##### Records for this exercise #####

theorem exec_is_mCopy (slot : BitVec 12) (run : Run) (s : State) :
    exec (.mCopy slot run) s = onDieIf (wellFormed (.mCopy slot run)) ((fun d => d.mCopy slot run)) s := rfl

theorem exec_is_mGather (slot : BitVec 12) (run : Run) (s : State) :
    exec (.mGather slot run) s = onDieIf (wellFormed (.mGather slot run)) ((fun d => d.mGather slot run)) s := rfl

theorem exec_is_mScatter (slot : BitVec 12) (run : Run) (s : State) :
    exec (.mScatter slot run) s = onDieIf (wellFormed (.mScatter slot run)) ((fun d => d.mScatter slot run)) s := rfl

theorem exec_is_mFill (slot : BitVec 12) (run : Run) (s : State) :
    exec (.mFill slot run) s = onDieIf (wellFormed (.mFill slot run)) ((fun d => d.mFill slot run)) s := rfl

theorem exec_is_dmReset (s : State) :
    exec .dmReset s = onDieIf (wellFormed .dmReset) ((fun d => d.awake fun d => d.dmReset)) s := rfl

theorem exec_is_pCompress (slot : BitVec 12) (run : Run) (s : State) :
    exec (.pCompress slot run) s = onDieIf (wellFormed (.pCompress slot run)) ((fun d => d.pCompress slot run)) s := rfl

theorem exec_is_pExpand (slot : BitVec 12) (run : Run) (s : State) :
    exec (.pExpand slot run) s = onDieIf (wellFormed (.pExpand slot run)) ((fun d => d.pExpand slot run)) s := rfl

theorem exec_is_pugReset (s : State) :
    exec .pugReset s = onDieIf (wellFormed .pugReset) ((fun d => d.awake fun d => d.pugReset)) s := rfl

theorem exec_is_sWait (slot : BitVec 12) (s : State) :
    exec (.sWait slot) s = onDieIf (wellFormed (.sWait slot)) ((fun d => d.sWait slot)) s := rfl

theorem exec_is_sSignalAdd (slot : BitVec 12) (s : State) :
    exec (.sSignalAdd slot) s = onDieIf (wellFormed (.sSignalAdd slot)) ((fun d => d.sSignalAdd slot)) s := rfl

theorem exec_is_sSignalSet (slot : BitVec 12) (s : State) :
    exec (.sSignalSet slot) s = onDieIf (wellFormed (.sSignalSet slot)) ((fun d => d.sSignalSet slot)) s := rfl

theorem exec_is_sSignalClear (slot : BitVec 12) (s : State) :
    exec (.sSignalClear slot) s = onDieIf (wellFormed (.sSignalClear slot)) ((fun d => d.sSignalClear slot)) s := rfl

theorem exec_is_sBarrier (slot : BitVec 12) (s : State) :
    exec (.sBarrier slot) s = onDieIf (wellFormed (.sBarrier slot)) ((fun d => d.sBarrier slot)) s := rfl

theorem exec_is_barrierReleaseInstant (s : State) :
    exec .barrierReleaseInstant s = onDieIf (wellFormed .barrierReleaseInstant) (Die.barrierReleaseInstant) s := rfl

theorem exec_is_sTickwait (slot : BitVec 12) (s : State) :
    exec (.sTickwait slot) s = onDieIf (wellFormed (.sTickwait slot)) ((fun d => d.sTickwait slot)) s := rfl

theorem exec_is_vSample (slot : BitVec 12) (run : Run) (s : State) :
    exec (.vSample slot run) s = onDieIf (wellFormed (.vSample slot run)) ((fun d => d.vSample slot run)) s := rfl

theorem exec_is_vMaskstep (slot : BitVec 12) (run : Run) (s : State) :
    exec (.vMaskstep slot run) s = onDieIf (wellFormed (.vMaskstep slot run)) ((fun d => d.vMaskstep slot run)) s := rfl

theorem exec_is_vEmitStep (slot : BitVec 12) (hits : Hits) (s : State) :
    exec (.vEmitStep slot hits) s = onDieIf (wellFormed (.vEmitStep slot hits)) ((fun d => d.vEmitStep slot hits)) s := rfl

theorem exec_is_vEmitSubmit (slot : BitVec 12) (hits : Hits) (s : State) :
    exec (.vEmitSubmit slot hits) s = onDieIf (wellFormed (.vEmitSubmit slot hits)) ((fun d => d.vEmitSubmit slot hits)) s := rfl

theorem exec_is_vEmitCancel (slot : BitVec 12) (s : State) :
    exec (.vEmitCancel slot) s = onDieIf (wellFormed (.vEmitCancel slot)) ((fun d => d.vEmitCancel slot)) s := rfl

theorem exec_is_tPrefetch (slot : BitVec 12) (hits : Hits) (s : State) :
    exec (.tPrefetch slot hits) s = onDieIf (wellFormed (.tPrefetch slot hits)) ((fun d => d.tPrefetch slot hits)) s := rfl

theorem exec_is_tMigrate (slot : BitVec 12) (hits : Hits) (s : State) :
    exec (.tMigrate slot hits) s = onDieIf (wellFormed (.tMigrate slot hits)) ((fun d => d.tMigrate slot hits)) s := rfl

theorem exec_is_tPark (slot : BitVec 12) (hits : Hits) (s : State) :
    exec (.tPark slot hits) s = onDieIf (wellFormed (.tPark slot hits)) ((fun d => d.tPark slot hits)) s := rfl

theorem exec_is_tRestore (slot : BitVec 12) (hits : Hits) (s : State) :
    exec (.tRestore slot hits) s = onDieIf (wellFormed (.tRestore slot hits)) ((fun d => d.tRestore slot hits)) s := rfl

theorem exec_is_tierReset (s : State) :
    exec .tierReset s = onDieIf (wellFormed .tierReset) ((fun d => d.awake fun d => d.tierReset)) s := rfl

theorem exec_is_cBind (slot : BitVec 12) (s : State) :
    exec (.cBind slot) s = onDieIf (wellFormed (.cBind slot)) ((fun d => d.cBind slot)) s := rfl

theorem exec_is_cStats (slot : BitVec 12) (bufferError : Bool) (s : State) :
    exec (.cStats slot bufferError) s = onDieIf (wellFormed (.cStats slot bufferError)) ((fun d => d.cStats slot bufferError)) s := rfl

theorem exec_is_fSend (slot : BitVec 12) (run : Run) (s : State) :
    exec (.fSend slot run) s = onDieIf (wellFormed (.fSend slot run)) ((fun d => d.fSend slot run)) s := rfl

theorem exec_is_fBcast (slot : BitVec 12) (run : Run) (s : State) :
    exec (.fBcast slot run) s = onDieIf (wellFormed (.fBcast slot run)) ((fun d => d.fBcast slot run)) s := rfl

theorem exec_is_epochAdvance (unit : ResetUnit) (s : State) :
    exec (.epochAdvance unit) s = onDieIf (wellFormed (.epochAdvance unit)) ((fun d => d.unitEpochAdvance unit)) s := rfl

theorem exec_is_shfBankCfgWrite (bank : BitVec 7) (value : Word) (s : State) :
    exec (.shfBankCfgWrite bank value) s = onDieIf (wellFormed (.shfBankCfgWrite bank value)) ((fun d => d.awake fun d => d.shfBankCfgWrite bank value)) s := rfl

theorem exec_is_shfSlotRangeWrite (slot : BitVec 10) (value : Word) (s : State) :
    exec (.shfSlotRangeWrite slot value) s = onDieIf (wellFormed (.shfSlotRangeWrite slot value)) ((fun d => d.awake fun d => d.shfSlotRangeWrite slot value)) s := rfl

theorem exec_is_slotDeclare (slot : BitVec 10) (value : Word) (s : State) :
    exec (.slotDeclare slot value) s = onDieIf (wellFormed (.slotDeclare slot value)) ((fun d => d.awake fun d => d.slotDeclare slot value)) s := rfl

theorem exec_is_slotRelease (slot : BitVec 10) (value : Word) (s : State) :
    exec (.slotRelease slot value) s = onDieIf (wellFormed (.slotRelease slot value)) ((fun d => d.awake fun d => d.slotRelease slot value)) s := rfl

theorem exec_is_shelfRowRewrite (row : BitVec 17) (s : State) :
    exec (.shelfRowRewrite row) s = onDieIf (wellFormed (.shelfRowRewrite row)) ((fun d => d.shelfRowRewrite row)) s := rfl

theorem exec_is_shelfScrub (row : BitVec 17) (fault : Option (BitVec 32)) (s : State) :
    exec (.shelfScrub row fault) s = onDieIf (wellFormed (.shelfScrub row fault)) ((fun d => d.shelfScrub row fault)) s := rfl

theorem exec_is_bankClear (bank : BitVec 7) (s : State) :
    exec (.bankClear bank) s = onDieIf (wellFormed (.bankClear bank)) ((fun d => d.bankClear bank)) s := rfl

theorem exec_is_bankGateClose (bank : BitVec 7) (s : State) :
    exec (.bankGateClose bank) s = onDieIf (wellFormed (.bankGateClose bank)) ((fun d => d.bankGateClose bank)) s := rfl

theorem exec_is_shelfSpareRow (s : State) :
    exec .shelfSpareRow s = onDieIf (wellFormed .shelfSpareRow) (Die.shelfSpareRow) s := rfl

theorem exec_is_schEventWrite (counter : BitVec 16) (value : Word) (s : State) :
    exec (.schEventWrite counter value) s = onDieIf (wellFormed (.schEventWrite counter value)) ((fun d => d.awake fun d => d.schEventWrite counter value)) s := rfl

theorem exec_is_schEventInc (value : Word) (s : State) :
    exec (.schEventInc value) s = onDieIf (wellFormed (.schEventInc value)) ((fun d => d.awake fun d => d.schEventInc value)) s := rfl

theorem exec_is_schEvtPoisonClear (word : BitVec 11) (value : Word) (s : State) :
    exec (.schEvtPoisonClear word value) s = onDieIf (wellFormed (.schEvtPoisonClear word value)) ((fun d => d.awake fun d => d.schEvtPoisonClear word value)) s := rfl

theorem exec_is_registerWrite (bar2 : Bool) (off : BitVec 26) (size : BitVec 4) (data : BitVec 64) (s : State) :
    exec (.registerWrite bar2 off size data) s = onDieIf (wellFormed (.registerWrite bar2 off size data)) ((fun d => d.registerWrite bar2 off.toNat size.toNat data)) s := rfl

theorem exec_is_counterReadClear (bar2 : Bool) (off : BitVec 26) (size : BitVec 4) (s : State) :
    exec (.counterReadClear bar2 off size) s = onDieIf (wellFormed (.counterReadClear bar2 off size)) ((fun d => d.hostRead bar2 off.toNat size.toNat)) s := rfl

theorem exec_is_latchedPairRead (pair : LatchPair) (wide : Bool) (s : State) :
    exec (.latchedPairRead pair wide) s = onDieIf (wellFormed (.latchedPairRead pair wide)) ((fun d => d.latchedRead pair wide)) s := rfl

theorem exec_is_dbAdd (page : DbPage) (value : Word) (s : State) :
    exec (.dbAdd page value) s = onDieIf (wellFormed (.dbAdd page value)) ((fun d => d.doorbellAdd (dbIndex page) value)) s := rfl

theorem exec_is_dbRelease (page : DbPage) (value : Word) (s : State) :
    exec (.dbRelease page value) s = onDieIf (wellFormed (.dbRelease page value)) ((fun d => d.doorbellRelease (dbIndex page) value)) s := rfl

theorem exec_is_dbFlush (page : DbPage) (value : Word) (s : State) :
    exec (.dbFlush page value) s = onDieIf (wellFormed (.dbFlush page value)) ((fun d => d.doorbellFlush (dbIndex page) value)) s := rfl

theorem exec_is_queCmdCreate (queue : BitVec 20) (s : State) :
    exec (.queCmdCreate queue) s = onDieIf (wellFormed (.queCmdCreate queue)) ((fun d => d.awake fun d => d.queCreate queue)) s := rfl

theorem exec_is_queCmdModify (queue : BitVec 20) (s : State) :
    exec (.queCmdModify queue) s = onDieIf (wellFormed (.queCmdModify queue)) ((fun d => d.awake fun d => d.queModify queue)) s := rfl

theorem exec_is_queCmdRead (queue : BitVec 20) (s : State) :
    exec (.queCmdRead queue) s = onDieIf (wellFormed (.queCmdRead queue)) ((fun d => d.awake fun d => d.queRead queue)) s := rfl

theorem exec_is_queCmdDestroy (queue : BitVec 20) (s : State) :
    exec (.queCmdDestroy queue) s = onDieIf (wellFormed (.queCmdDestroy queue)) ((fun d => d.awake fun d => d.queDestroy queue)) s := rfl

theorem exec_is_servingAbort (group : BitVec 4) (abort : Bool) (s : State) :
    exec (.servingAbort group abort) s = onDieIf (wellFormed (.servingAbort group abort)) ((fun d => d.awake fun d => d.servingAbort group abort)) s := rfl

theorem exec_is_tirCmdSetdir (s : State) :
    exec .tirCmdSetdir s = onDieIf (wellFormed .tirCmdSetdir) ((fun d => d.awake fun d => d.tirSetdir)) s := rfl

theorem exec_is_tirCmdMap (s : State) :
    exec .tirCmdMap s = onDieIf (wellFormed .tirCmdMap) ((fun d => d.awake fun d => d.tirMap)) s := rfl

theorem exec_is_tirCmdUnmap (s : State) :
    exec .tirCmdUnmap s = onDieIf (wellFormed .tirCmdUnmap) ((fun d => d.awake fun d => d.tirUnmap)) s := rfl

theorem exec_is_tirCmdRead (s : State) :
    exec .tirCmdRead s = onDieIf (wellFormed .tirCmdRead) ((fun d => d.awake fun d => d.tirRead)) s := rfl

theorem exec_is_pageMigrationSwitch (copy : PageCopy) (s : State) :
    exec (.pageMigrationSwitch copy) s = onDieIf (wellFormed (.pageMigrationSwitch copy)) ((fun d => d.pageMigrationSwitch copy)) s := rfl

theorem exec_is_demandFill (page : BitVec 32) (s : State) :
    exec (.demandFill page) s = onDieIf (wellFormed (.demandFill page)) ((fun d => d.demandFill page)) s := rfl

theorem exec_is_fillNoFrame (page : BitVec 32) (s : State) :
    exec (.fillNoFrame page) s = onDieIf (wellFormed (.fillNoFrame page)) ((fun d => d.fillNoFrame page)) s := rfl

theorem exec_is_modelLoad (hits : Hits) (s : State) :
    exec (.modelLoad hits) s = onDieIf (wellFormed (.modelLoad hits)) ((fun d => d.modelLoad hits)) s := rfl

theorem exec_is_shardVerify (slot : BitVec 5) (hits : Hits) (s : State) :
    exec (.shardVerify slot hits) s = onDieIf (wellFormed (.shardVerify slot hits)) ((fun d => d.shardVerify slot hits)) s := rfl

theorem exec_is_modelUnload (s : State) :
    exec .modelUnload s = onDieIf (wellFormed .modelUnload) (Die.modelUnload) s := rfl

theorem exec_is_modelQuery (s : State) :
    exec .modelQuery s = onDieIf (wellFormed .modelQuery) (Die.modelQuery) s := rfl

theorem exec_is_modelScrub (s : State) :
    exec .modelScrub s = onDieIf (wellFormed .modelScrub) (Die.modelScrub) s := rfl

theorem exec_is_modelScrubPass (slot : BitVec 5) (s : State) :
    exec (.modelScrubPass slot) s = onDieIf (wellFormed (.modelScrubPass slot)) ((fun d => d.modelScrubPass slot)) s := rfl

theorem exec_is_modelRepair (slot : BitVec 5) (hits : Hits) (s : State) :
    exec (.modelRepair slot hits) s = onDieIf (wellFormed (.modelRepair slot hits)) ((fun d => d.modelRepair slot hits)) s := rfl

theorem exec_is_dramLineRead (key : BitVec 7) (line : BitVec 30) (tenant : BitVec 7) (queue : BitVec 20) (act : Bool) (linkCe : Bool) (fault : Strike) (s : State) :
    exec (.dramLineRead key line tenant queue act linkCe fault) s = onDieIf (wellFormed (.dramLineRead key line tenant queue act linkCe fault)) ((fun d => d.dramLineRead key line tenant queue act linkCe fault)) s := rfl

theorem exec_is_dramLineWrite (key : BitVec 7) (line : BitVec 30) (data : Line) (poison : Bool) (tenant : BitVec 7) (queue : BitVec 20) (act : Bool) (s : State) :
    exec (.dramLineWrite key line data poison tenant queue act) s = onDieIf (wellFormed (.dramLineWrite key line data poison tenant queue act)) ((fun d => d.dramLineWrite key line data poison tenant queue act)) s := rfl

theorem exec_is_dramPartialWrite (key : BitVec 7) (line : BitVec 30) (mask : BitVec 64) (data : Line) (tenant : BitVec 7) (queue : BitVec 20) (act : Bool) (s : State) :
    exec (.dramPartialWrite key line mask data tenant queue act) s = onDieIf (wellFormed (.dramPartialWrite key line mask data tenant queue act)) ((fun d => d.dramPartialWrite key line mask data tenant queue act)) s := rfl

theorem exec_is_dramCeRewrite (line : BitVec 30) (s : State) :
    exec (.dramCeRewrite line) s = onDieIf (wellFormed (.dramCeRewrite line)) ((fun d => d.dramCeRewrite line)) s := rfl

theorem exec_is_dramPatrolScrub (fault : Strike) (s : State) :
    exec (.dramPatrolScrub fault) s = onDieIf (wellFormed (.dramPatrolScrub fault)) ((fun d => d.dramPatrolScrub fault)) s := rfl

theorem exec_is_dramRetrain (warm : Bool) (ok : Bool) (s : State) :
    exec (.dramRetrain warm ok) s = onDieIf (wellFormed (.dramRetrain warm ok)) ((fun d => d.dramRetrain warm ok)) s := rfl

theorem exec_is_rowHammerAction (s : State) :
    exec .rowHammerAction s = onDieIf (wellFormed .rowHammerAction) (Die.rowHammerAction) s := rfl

#####

**Task objective**: Restate, please, word for word the span of records running from the first line to the line bearing "theorem exec_is_mGather (slot", both included, and nothing outside it.

**Solution**:
theorem exec_is_mCopy (slot : BitVec 12) (run : Run) (s : State) :
    exec (.mCopy slot run) s = onDieIf (wellFormed (.mCopy slot run)) ((fun d => d.mCopy slot run)) s := rfl

theorem exec_is_mGather (slot : BitVec 12) (run : Run) (s : State) :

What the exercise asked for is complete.